By using the extranaturality of the evaluation $ev_{z,y} : [z,y]\otimes z \rightarrow y$, as expressed in the following commutative diagram, $\require{AMScd}$ \begin{CD} [x,x]\otimes 1 @>{[x,x]\otimes f}>> [x,x]\otimes x\\ @VV[f,1]\otimes 1V @VV{ev}V\\ [1,x]\otimes 1@>ev>>x \end{CD}
I was able to show that the adjoint to $[f,1] \cdot j$ is $ev \cdot j\otimes f$, but I don't know how to conclude that $ ev\cdot j\otimes f = f \cdot \lambda_1$ as I expected.
Apparently it was simpler than I expected.
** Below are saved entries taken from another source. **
/-- Preloaded BACKGROUND problems go back to the head of their queue. -/
def State.solRelease (s : State) (f : SolItem → Bool) : State :=
  s.setSol (fun q => { q with items := q.items.map (fun x => match x.place with
    | .preloaded _ => if f x then { x with place := .queued, load := .none } else x
    | _ => x) })

/-- While a PASS problem waits in its queue, no BACKGROUND problem is held ready to start (R30, R199). -/
def State.solYield (s : State) : State :=
  if s.sol.items.any (fun x => x.isQueued && !x.bg) then s.solRelease (fun y => y.bg) else s

/-- Launch one problem. -/
def State.solLaunch1 (s : State) (p : Nat) (bg : Bool) (by_ : Option (Nat × Nat)) : State :=
  if (s.solItem p).isSome then (s.bump A.solRelaunch).solDone by_ (if solTakesNew s then .dataFault else .unitOut)
  else if !solTakesNew s then s.solAtOnce p by_ .unitOut
  else if !s.sol.resident.contains p then s.solAtOnce p by_ .dataFault
  else if !bg && !s.pass.isOpen then s.solAtOnce p by_ .expired
  else match s.fetch 5 8 (s.solSlot p) 0x40 with
    | (none, s1) => s1.solAtOnce p by_ .dataFault
    | (some h, s1) =>
      let us := fld (uWord h 0x20) 0 24
      let x : SolItem := { prob := p, bg := bg, by_ := by_, gate := if bg then none else some s.pass.num
                           dl := if us = 0 then none else some (s.now + 1000 * us) }
      ((s1.setSol (fun q => { q with items := q.items ++ [x] })).solYield).solBusy

/-- The write of SOL_LAUNCH. -/
def State.solLaunch (s : State) (v : Nat) : State :=
  if s.solReady then s.solLaunch1 (fld v 0 13) (tbit v 16) none else s.pageErr 0x60000 0x0102 0

/-- The launch of a SOL descriptor for a barge and handle (Table BPG-5): the update list first; a rejected list launches nothing. -/
def State.solUnit (s : State) (first count : Nat) (bg : Bool) (upd cnt : Nat) (k : Nat × Nat) : State :=
  if !s.solReady then (s.pageErr 0x60000 0x0102 0).stepEnded (some k) (statusCode .dataFault) 0
  else
    let (s1, ok) := if cnt = 0 then (s, true) else s.updList upd cnt
    if !ok then s1.stepEnded (some k) (statusCode .dataFault) 0
    else if count = 0 then s1.stepEnded (some k) 0 0
    else
      let s2 := s1.setSol (fun q => { q with batches := q.batches ++ [{ by_ := k, left := count, status := .ok, good := 0 }] })
      (rangeFrom first count).foldl (fun t p => t.solLaunch1 p bg (some k)) s2

/-! ## Loading and binding (R201, R203) -/

/-- A S32 value held in its range, and its saturations. -/
def satS32 (v : Int) : Int × Nat :=
  if 2 ^ 31 - 1 < v then (2 ^ 31 - 1, 1) else if v < -(2 ^ 31 - 1) then (-(2 ^ 31 - 1), 1) else (v, 0)

/-- Fraction bits of a joint value: P32 for a prismatic joint, else A32 (R7). -/
def jointFrac (d : Desc) (j : Nat) : Nat := match nth none (d.joints.map some) j with | some x => if x.typ = 2 then 12 else 28 | none => 28

/-- The top-K entry that a bound problem names, with its robot. -/
def State.boundTo (s : State) (x : SolItem) (robot rank : Nat) : Option (Res × PassRobot) :=
  match s.pass.cur with
  | none => none
  | some p =>
    if x.bg || x.gate ≠ some p.num then none
    else match p.robotOf robot with
      | none => none
      | some y => (nth none ((y.top.take y.topk).map some) rank).map (fun r => (r, y))

/-- The points of a candidate that a problem may map. -/
def Cand.points (c : Cand) : List (List Int) := if c.form = 0 then c.smp else c.cps

/-- The box of a mapped unknown: x0, lo, hi, b and the saturations. -/
def fillOne (p : SolProb) (e : List Nat) (j frac : Nat) (v : Int) : (Int × Int × Int × Int) × Nat :=
  let w (i : Nat) : Int := sgn 32 (nth 0 e i)
  let (x0, k0) := satS32 (roundShift v ((frac : Int) - qAt p.qx j))
  let (l, k1) := satS32 (x0 - w 2)
  let (h, k2) := satS32 (x0 + w 2)
  let lo := max l (w 4)
  let hi := min h (w 5)
  let dl := (x0 - w 4).natAbs
  let dh := (w 5 - x0).natAbs
  let near := if dl < dh || (dl = dh && Config.nearTie x0 (w 4) (w 5) = 1) then w 4 else w 5
  let (b, k3) := accOne (qAt p.qr j) [termMul (w 3) (qAt p.qa j) x0 (qAt p.qx j)]
  let box := if hi < lo then (near, near) else (lo, hi)
  if w 2 = nar || w 4 = nar || w 5 = nar then ((x0, nar, nar, b), k0 + k3) else ((x0, box.1, box.2, b), k0 + k1 + k2 + k3)

/-- Fill one mapped unknown of a problem. -/
def SolProb.fill (p : SolProb) (d : Desc) (pts : List (List Int)) (e : List Nat) (j : Nat) : SolProb :=
  let m := nth 0 e 1
  if !tbit m 15 then p
  else
    let pt := fld m 0 6
    let jt := fld m 8 3
    let fr := jointFrac d jt
    let ((x0, lo, hi, b), k) := fillOne p e j fr (ith (nth [] pts pt) jt)
    { p with
      x0 := upd (fun _ => x0) p.x0 j, lo := upd (fun _ => lo) p.lo j, hi := upd (fun _ => hi) p.hi j
      b := upd (fun _ => b) p.b j, sat0 := p.sat0 + k, maps := p.maps ++ [(j, pt, jt, fr)] }

/-- A mapped unknown names a point or a joint that the candidate does not have. -/
def mapsBeyond (pts : List (List Int)) (nj : Nat) (e : List Nat) : Bool :=
  let m := nth 0 e 1
  tbit m 15 && (pts.length ≤ fld m 0 6 || nj ≤ fld m 8 3)

/-- Load a problem for lane group g: read the slot. -/
def State.solLoad (s : State) (x : SolItem) (g : Nat) : SolLoad × State :=
  let a := s.solSlot x.prob
  if !s.sol.resident.contains x.prob then (.absent, s)
  else match s.fetch 5 8 a 0x40 with
    | (none, s1) => (.bad, s1.pageErr (solPage g) 0x0104 0)
    | (some h, s1) =>
      match s1.fetch 5 8 (a + 0x100) 0x3C00 with
      | (none, s2) => (.bad, s2.pageErr (solPage g) 0x0104 0)
      | (some body, s2) =>
        let w := probWords (h ++ List.replicate 0xC0 0 ++ body)
        let p := w.prob
        (if !w.runnable then .bad
         else if !w.bind then .good p
         else .toBind p (fld (w.h 9) 1 2) (fld (w.h 9) 4 4) (w.vars.take w.n), s2)

/-- The lane group takes a loaded problem: a bound one is filled from its candidate (R201). -/
def State.solBind (s : State) (x : SolItem) : SolLoad :=
  match x.load with
  | .toBind p robot rank vars =>
    (match s.boundTo x robot rank with
     | none => .noSource
     | some (r, y) =>
       let pts := r.cand.points
       if vars.any (mapsBeyond pts y.nj) then .noSource
       else
         let q := ((rangeFrom 0 p.n).zip vars).foldl (fun p e => p.fill y.desc pts e.2 e.1) p
         .good { q with src := some (r.cand, r.cost) })
  | l => l

/-! ## Lane groups (R184, R199, R203, R251) -/

/-- A lane group takes problems. -/
def State.solTakes (s : State) (g : Nat) : Bool := s.svc (solPage g) = 0 && s.pageOpen (solPage g) && s.pageOpen 0x60000

/-- The lane groups that run a BACKGROUND problem or hold one preloaded (R251). -/
def State.bgGroups (s : State) : List Nat := (rangeFrom 0 16).filter (fun g => s.sol.items.any (fun x => x.bg && (x.runsOn g || x.waitsOn g)))

/-- The problem that a lane group takes next: the head of the PASS queue, else of the BACKGROUND queue while fewer than SOL_BG_MAX
groups run or hold one (R199, R251). -/
def State.solHead (s : State) : Option SolItem :=
  match s.sol.items.find? (fun x => x.isQueued && !x.bg) with
  | some x => some x
  | none =>
    if s.bgGroups.length < min 16 (s.rdf A.calBw 0 5) then
      s.sol.items.find? (fun x => x.isQueued && x.bg)
    else none

/-- Times in thirds of a ns: a load takes 0.35 µs and 256 DCLK cycles; a preloaded problem starts one cycle after the run before. -/
def solLoad3 : Nat := 1050 + 512

/-- A lane group takes the head of the queues, to run it or to preload it. -/
def State.solTake (s : State) (g : Nat) (pre : Bool) : State :=
  match s.solHead with
  | none => s
  | some x =>
    let (l, s1) := s.solLoad x g
    let y : SolItem := { x with load := l, tStart := s.now, from3 := 3 * s.now + solLoad3 }
    if pre then (s1.setItem x.prob (fun _ => { y with place := .preloaded g })).solBusy
    else (s1.setItem x.prob (fun _ => { y with place := .running g, load := s1.solBind y })).solBusy.heatCut

/-- A preloaded problem starts on its lane group. -/
def State.solBegin (s : State) (x : SolItem) (g : Nat) : State :=
  (s.setItem x.prob (fun y => { y with place := .running g, load := s.solBind x, from3 := max y.from3 (3 * s.now + 2) })).solBusy.heatCut

/-- A free lane group starts its preloaded problem or takes the next one; a running one preloads. -/
def State.solTurn (s : State) (g : Nat) (pre : Bool) : State :=
  if !s.solTakes g then s
  else
    let running := s.sol.items.any (fun x => x.runsOn g)
    match s.sol.items.find? (fun x => x.waitsOn g) with
    | some x => if running || pre then s else s.solBegin x g
    | none => if running = pre then s.solTake g pre else s

/-- The refined path of a bound problem and the saturations of its conversion (R201). -/
def SolProb.refined (p : SolProb) (x : List Int) (prob : Nat) (q : List Int) (nj : Nat) : Option Cand × Nat :=
  match p.src with
  | none => (none, 0)
  | some (c, cost) =>
    let vs := p.maps.map (fun m => (m.2.1, m.2.2.1, roundShift (ith x m.1) (qAt p.qx m.1 - (m.2.2.2 : Int))))
    let k := (vs.filter (fun v => sat32 v.2.2 ≠ v.2.2)).length
    let pts := vs.foldl (fun l v => upd (fun pt => upd (fun _ => sat32 v.2.2) pt v.2.1) l v.1) c.points
    (some (finishCand { c with src := 3, tag := prob, orig := cost } pts q nj c.smp.length), k)

/-- A run ends by itself, or is cut by a deadline or an abort.  Its result waits to be written (Table SOL-7). -/
def State.runEnds (s : State) (x : SolItem) (g : Nat) (cut : Option RunCut) (abort : Bool) : State :=
  let write (t : State) (f : SolItem → SolItem) : State := t.setItem x.prob (fun y => f { y with place := .writing g })
  match x.load with
  | .good p =>
    let f (w k : Nat) : Nat := (Config.freeValue w (s.freeCnt + k)).toNat
    let o := p.run ((rangeFrom 0 p.n).map (fun i => sgn 32 (f 32 i)), f 64 p.n, f 64 (p.n + 1)) cut
    let s1 := { s with freeCnt := s.freeCnt + p.n + 2 }
    let (q, nj) := match s.pass.cur with
      | some r => (match (p.src.bind (fun c => r.robotOf c.1.robot)) with | some y => (y.q, y.nj) | none => ([], 0))
      | none => ([], 0)
    let (path, k) := if o.cause = 0 && !(o.cut && abort) then p.refined o.x x.prob q nj else (none, 0)
    let o1 := { o with sat := o.sat + k }
    let st : Status :=
      if o.cut && abort then .abortHost else if o.cause ≠ 0 then .narResult else if o1.sat ≠ 0 then .sat
      else if o.conv then .ok else .timeoutBest
    let keep := if st = .ok || st = .timeoutBest then path else none
    write s1 (fun y => { y with status := st, res := some o1, path := keep })
  | _ => write s (fun y => { y with status := if abort then .abortHost else .dataFault })

/-- An uncorrectable error in a lane buffer ends the run of group g (R203). -/
def State.bufFails (s : State) (x : SolItem) (g : Nat) : State :=
  (s.setItem x.prob (fun y => { y with place := .writing g, status := .dataFault, load := .bad })).pageErr (solPage g) 0x0104 0

/-- The lane group whose run has ended holds no work when nothing is preloaded. -/
def State.groupLeft (s : State) (g : Nat) : State :=
  let s1 := s.solBusy
  if s1.sol.items.any (fun x => x.runsOn g || x.waitsOn g) then s1 else s1.drained (solPage g)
We have \begin{align} ev \cdot j \otimes f &= ev \cdot 1 \cdot [x,x] \otimes f \cdot j\otimes 1,\\ &= ev \cdot j\otimes x \cdot 1 \otimes f, \\ &= \lambda_x \cdot 1 \otimes f, \end{align} where $ev \cdot j\otimes x = \lambda_x$ follows directly from the definition of $j$. Since $\lambda$ is natural, we have $\lambda_x \cdot 1 \otimes f = f \cdot \lambda_1$ which is exactly what I wanted to prove.